Real journalism
Friday, January 22nd, 2010A poster using the pseudonym “Wolfman” asked these questions Jan. 16 in a Swampbubbles post headlined “The Propaganda Media State”: “Does a WSPD or a Toledo Free Press have the resources to do real journalism?” and “Should journalism get the next government bailout?”
Wolfman did not define specifics on “real journalism” but provided a link to a PBS.org video, “Saving American Journalism,” in which “NOW” host David Brancaccio interviews professor Bob McChesney and journalist John Nichols about the future of newspapers. The two men have authored a book, “The Death and Life of American Journalism: The Media Revolution that Will Begin the World Again,” that raises the question about the government stepping in with tax money to save newspapers.
The two men correctly point out that massive layoffs and closings have reduced the work force and seriously hampered print media’s ability to devote resources to investigative stories. They adopt a more alarmist voice when describing what they view as the possible result of this lack of print journalism: a “Propaganda Media State” in which there are fewer independent journalistic voices. They posit that will create a void that would be filled by government and large corporations. They suggest that the move from newsrooms to Internet information will result in fewer checks and balances and a dearth of quality control.
There is no question that some blog sites are merely gossip mills or news release stenographers, but are people that easily confused and unable to distinguish news from opinion and propaganda?
McChesney and Nichols advocate government bailouts for newspapers. They refer to their philosophy as “American as apple pie” and point to examples from the Founding Fathers era in which mailing rates were suspended and other subsidies were granted newspapers to ensure the dissemination of information. They estimate it could take up to $30 billion a year for the government to keep American newspapers afloat.
I rarely respond to posts on blogs or news sites. Not because I don’t believe in them, because I do; I am an avid follower of more than a dozen local blogs and news sites. But I have learned the hard way that there is little to gain by trying to join a thread of conversation as an official representative of Toledo Free Press. For every civil and intelligent rejoinder, there are a half-dozen uninformed snipers who just want to insult and stir up trouble. If it were criticism, even criticism I judged unfair, I would be cool with it, but it puts me in a box in which I have to be professional and moderate under my real name while jousting with anonymous hit-and-run posters who have no interest in fair conversation.

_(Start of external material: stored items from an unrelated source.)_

/-- DRAIN's loop follows HFDEC run at the port, from states that agree on what matters to it. -/
theorem drainLoop_follows_drainBy {buf : Bytes} {fuel pos : Nat} {s s' : State} (hs : s.flt = .noFault)
    (h : SameDrain s s') :
    SameDrain (drainBy buf fuel pos s).1 (drainLoop params buf fuel pos s').1 ∧
      ((drainBy buf fuel pos s).2 = true ↔ (drainLoop params buf fuel pos s').2 = .ok ()) := by
  induction fuel generalizing pos s s' with
  | zero => exact ⟨h, by simp [drainBy, drainLoop]⟩
  | succ fuel ih =>
    cases hb : buf[pos]? with
    | none =>
      rw [drainBy_end hb, drainLoop_end hb]
      exact ⟨h, by simp⟩
    | some b =>
      rw [← toByte_decodeRep b] at hb
      rw [drainLoop_rep hb]
      obtain ⟨hstate, hresult⟩ :=
        congruent_sameDrain.runRep (p := params) (s := loadInput buf pos s) h (decodeRep b) buf pos
      generalize runRep params (decodeRep b) buf pos s' = r' at hstate hresult
      obtain ⟨t', y⟩ := r'
      cases hrun : runRep params (decodeRep b) buf pos (loadInput buf pos s) with
      | mk t x =>
      rw [hrun] at hstate hresult
      obtain rfl : y = x := hresult
      cases y with
      | error e =>
        rw [drainBy_fault hs hb hrun]
        exact ⟨hstate, by simp⟩
      | ok x =>
        have hflt : t.flt = .noFault :=
          ((runRep_precise (s := loadInput buf pos s) hs (decodeRep b) buf pos).of_ok hrun).1.trans hs
        rw [drainBy_ok hs hb hrun]
        exact ih (s := deliver x.1 (latch (.ok (.rep x.1 x.2)) (moveCursor x.2 t))) hflt
          ⟨hstate.1, congrArg (· ++ x.1.toList) hstate.2⟩

/-- Settles O53: the loop follows HFDEC at the port (`drainLoop_follows_drainBy`), and how it ends decides how DRAIN does
(`runDrain_ok`, `runDrain_error`). -/
theorem drainDecodesTheBuffer : Obligations.DrainDecodesTheBuffer := by
  intro s u hs done hby
  obtain ⟨⟨harch, hdelivered⟩, hdone⟩ := drainLoop_follows_drainBy (buf := s.rxBuf) (fuel := s.rxBuf.length) (pos := 0)
    (s' := setRx s.rxBuf .draining s) hs ⟨⟨⟨rfl, rfl, rfl⟩, rfl, rfl⟩, rfl⟩
  rw [hby] at harch hdelivered hdone
  cases hloop : drainLoop params s.rxBuf s.rxBuf.length 0 (setRx s.rxBuf .draining s) with
  | mk t res =>
  rw [hloop] at harch hdelivered hdone
  obtain ⟨-, -, hport⟩ := drain_frame hloop
  cases res with
  | ok _ =>
    have hflt := ((drainLoop_precise (s := setRx s.rxBuf .draining s) hs).of_ok hloop).1.trans hs
    obtain rfl : done = true := hdone.2 rfl
    refine ⟨latch (.ok .unit) (setRx [] .idle t), by rw [serve, runDrain_ok hs hloop]; rfl, harch, hdelivered, hport,
      fun _ => ⟨hflt, rfl, rfl, rfl⟩, nofun⟩
  | error e =>
    obtain ⟨hrun, hbuf, hphase, hcode, hflt, hinfo⟩ := runDrain_error hs hloop
    obtain rfl : done = false := by simpa using hdone
    refine ⟨latch (.fault e) t, by rw [serve, hrun]; rfl, harch, hdelivered, hport, nofun,
      fun _ => ⟨hflt.trans_ne hcode, hbuf, hphase, ?_⟩⟩
    rw [latch_resp, latch_flt, latch_finfo, hflt, hinfo]

/-! ### The phases (R213) -/

theorem keptByCodec_phaseHolds : KeptByCodec params PhaseHolds where
  fault _ _ _ he h := ⟨h.1, h.2.1, fun _ => he⟩
  int _ _ _ _ _ _ h := h
  henc _ _ h := h
  hdec _ _ h := h
  insert _ _ h := h
  shrink _ _ h := h
  setMax _ _ _ h := h
  cursor _ _ h := h
  latch _ _ h := h

/-- FEED leaves the phase as it was only where nothing is buffered. -/
theorem feed_phaseHolds {s : State} (h : PhaseHolds s) (bs : Bytes) :
    PhaseHolds (setRx (s.rxBuf ++ bs) (if s.rxBuf ++ bs = [] then s.rxState else .feeding) s) := by
  obtain ⟨hidle, hfeeding, hdraining⟩ := h
  by_cases hbuf : s.rxBuf ++ bs = []
  · have hempty : s.rxBuf = [] := (List.append_eq_nil_iff.1 hbuf).1
    rw [if_pos hbuf, hbuf]
    exact ⟨fun _ => rfl, fun hf => absurd hempty (hfeeding hf), hdraining⟩
  · rw [if_neg hbuf]
    exact ⟨nofun, fun _ => hbuf, nofun⟩

theorem drain_phaseHolds {s : State} (h : PhaseHolds s) : Keeps PhaseHolds (runDrain params s) := by
  by_cases hs : s.flt = .noFault
  · cases hloop : drainLoop params s.rxBuf s.rxBuf.length 0 (setRx s.rxBuf .draining s) with
    | mk t res =>
    cases res with
    | ok _ =>
      rw [runDrain_ok hs hloop]
      exact ⟨fun _ => rfl, nofun, nofun⟩
    | error e =>
      obtain ⟨hrun, hbuf, hphase, hcode, hflt, -⟩ := runDrain_error hs hloop
      rw [hrun]
      exact ⟨fun hi => (nomatch hphase.symm.trans hi), fun hf => (nomatch hphase.symm.trans hf),
        fun _ => hflt.trans_ne hcode⟩
  · rw [runDrain, if_neg hs]
    exact h

theorem serve_phaseHolds (r : Request) {s t : State} (hs : PhaseHolds s) (h : serve r s = .next t) : PhaseHolds t := by
  have k := keptByCodec_phaseHolds
  cases r with
  | cmd => exact fetchCmd_keeps k hs h
  | wire fmt src =>
    refine fetchWire_keeps k hs ?_ h
    cases src <;> exact hs
  | strenc => exact k.respond (k.runStrenc hs) h
  | hfenc => exact k.respond (k.runHfenc hs) h
  | encode => exact k.respond (k.runEncode hs) h
  | feed bs => exact k.respond (command_ok_keeps hs (feed_phaseHolds hs bs)) h
  | drain => exact k.respond (drain_phaseHolds hs) h
  | eof =>
    refine k.respond (command_keeps hs (fun _ => hs) fun e h0 he => k.fault _ _ h0 ?_ hs) h
    dsimp only at he
    split at he <;> cases he
    simp [undrained]
  | post e =>
    refine k.respond ?_ h
    unfold runPost
    split
    · exact hs
    · exact k.hostRaise hs ‹_›
  | reset =>
    cases h
    exact ⟨fun _ => rfl, nofun, nofun⟩

/-- Settles O58: the codec's updates keep the phases (`keptByCodec_phaseHolds`); FEED and DRAIN, which write them, end in one
that fits. -/
theorem everyStepKeepsThePhase : Obligations.EveryStepKeepsThePhase := by
  intro s t hs h
  cases hport : s.port with
  | nil =>
    rw [step_idle hport] at h
    cases h
    exact hs
  | cons r rest =>
    rw [step_serves hport] at h
    exact serve_phaseHolds r (s := { s with port := rest }) hs h

end Sys2Proof.Machine
end

section
/-! PROOFS. Whole blocks between an encoder and its mirror (45_host_sequences.md R214; 10_state.md R29): what ENCODE emits, DRAIN's
loop delivers, header by header. -/

namespace Sys2Proof.Machine

open Sys2Proof.Claims

/-- The field HFDEC delivers for a header. -/
def headerField (h : Header) : Field := ⟨h.name, h.value, h.sensitive⟩

theorem keptByCodec_delivered (p : Params) (s : State) : KeptByCodec p fun t => t.delivered = s.delivered where
  fault _ _ _ _ h := h
  int _ _ _ _ _ _ h := h
  henc _ _ h := h
  hdec _ _ h := h
  insert _ _ h := h
  shrink _ _ h := h
  setMax _ _ _ h := h
  cursor _ _ h := h
  latch _ _ h := h

/-- An encoder that keeps SUM and BUDGET, and every index it can send is within the decoder's bound (R214). -/
structure EncoderReady (enc : State) : Prop where
  flt : enc.flt = .noFault
  budget : SumHolds enc ∧ BudgetHolds enc
  bound : 61 + enc.ddMax / 32 ≤ Config.intMax

theorem EncoderReady.index_le {enc : State} (h : EncoderReady enc) : 61 + enc.ddEnt.length ≤ Config.intMax := by
  have hlen := length_le_of_budget h.budget.1 h.budget.2
  have hbound := h.bound
  omega

theorem EncoderReady.after {enc enc' : State} (h : EncoderReady enc) (hkeeps : EncodingKeeps enc enc') :
    EncoderReady enc' :=
  ⟨hkeeps.fault.1.trans h.flt, hkeeps.budget h.budget, hkeeps.max ▸ h.bound⟩

/-- DRAIN's loop undoes ENCODE, from where the block stands in the buffer to the buffer's end. -/
theorem drainLoop_undoes_encode {headers : List Header} {enc enc' dec : State} {buf out : Bytes} {fuel pos : Nat}
    (henc : EncoderReady enc) (hdec : dec.flt = .noFault) (hdict : SameDict enc dec)
    (hfits : ∀ h ∈ headers, HeaderFits h) (hrun : runEncode params headers enc = (enc', .ok out))
    (hin : buf.drop pos = out) (hfuel : out.length ≤ fuel) :
    ∃ dec', drainLoop params buf fuel pos dec = (dec', .ok ()) ∧ SameDict enc' dec' ∧
      dec'.delivered = dec.delivered ++ headers.map headerField := by
  induction headers generalizing enc dec out fuel pos with
  | nil =>
    cases hrun
    have hend : buf[pos]? = none := List.getElem?_eq_none_iff.2 (List.drop_eq_nil_iff.1 hin)
    exact ⟨dec, drainLoop_end hend, hdict, (List.append_nil _).symm⟩
  | cons h headers ih =>
    obtain ⟨hfit, hfits⟩ := List.forall_mem_cons.1 hfits
    obtain ⟨enc₁, head, hhead, hkeeps⟩ := runHfenc_completes henc.flt h
    obtain ⟨enc₂, tail, htail, -⟩ := runEncode_completes (hkeeps.fault.1.trans henc.flt) headers
    rw [runEncode, hhead, andThen_ok, htail, andThen_ok] at hrun
    cases hrun
    obtain ⟨hpos, rep, dec₁, hb, hrep, hdict₁⟩ :=
      hfdec_undoes_hfenc henc.flt hdec hdict hfit henc.index_le hhead hin
    have hflt₁ : dec₁.flt = .noFault := ((runRep_precise hdec rep buf pos).of_ok hrep).1.trans hdec
    have hdelivered₁ : Keeps (fun t => t.delivered = dec.delivered) (runRep params rep buf pos dec) :=
      (keptByCodec_delivered params dec).runRep rfl
    rw [hrep] at hdelivered₁
    rw [List.length_append] at hfuel
    obtain ⟨fuel, rfl⟩ := Nat.exists_eq_add_of_le' (show 1 ≤ fuel by omega)
    obtain ⟨dec', hloop, hdict', hdelivered'⟩ := ih (dec := dropCursor (deliver (some (headerField h)) dec₁))
      (pos := pos + head.length) (fuel := fuel) (henc.after hkeeps) hflt₁ hdict₁ hfits htail (drop_add_length hin)
      (by omega)
    refine ⟨dec', ?_, hdict', ?_⟩
    · rw [drainLoop_rep hb, hrep, andThen_ok]
      exact hloop
    · have hfirst : dec₁.delivered = dec.delivered := hdelivered₁
      rw [hdelivered', dropCursor_delivered, deliver_delivered, hfirst, List.map_cons, List.append_assoc]
      rfl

Wolfman’s post caught my attention for a number of reasons, so I responded, hopefully not too defensively, that while Toledo Free Press cannot send reporters to Haiti or the Olympics, we are able to go toe-to-toe with the big boys on the stories we do cover. Toledo Free Press owned the initial coverage of the Jan. 15 state auditor’s work notes on the TPS Investigate-gate story; hours before any other media source, Toledo Free Press posted several updates and comments from some of the people involved. The majority of that research was done by Toledo Free Press contributor Lisa Renee Ward, who is the area’s leading news blogger but who is not, she is the first to say, a trained journalist.
In response to the question of whether this newspaper can provide “real journalism,” I posted an unavoidably defensive list of 16 industry awards for reporting and writing we have received since 2008.
There is no argument against the thesis that publications such as Toledo Free Press and Web sites such as Ward’s Glass City Jungle can and do provide “real journalism.” There is a legitimate question about the scope and depth of that journalism. Many people in the established traditional media bristle at the notion that small outlets such as Toledo Free Press or bloggers like Ward can compete with them. They scoff at the notion that an understaffed newsroom or a lone at-home blogger can dig as deep and write as professionally as they do. Organizations like Toledo Free Press and Glass City Jungle have to practice selective journalism in terms of the quantity of stories we cover, but there is no sacrifice in quality, although old-school journalists maintain a distinct elitism about these news sources.
That is just one reason why traditional media, specifically daily newspapers, are a dead business model lurching along, animated only by the fading momentum of tradition and the impetus of their own bloated corpses.
Wolfman apparently looks to The Blade as a source of “real journalism,” but anyone who is paying attention knows that newspaper produces occasionally outrageous examples of jaundiced reporting and writing, often committed by journalists with degrees from some of the most prestigious programs in the country. Is one shady monolith of “real journalism” preferable to a series of smaller, more accountable news sources that report fewer stories but cover them with more neutrality and collectively cover the same ground as the monolith?
The Internet has democratized journalism, to the benefit of readers and the detriment of many who earned journalism degrees and make their living. That’s a harsh reality to deal with, but the marketplace will determine future sources of news, not the old-school boys desperately clinging to an era of monopoly from 25 years ago, and definitely not the government and taxpayer dollars.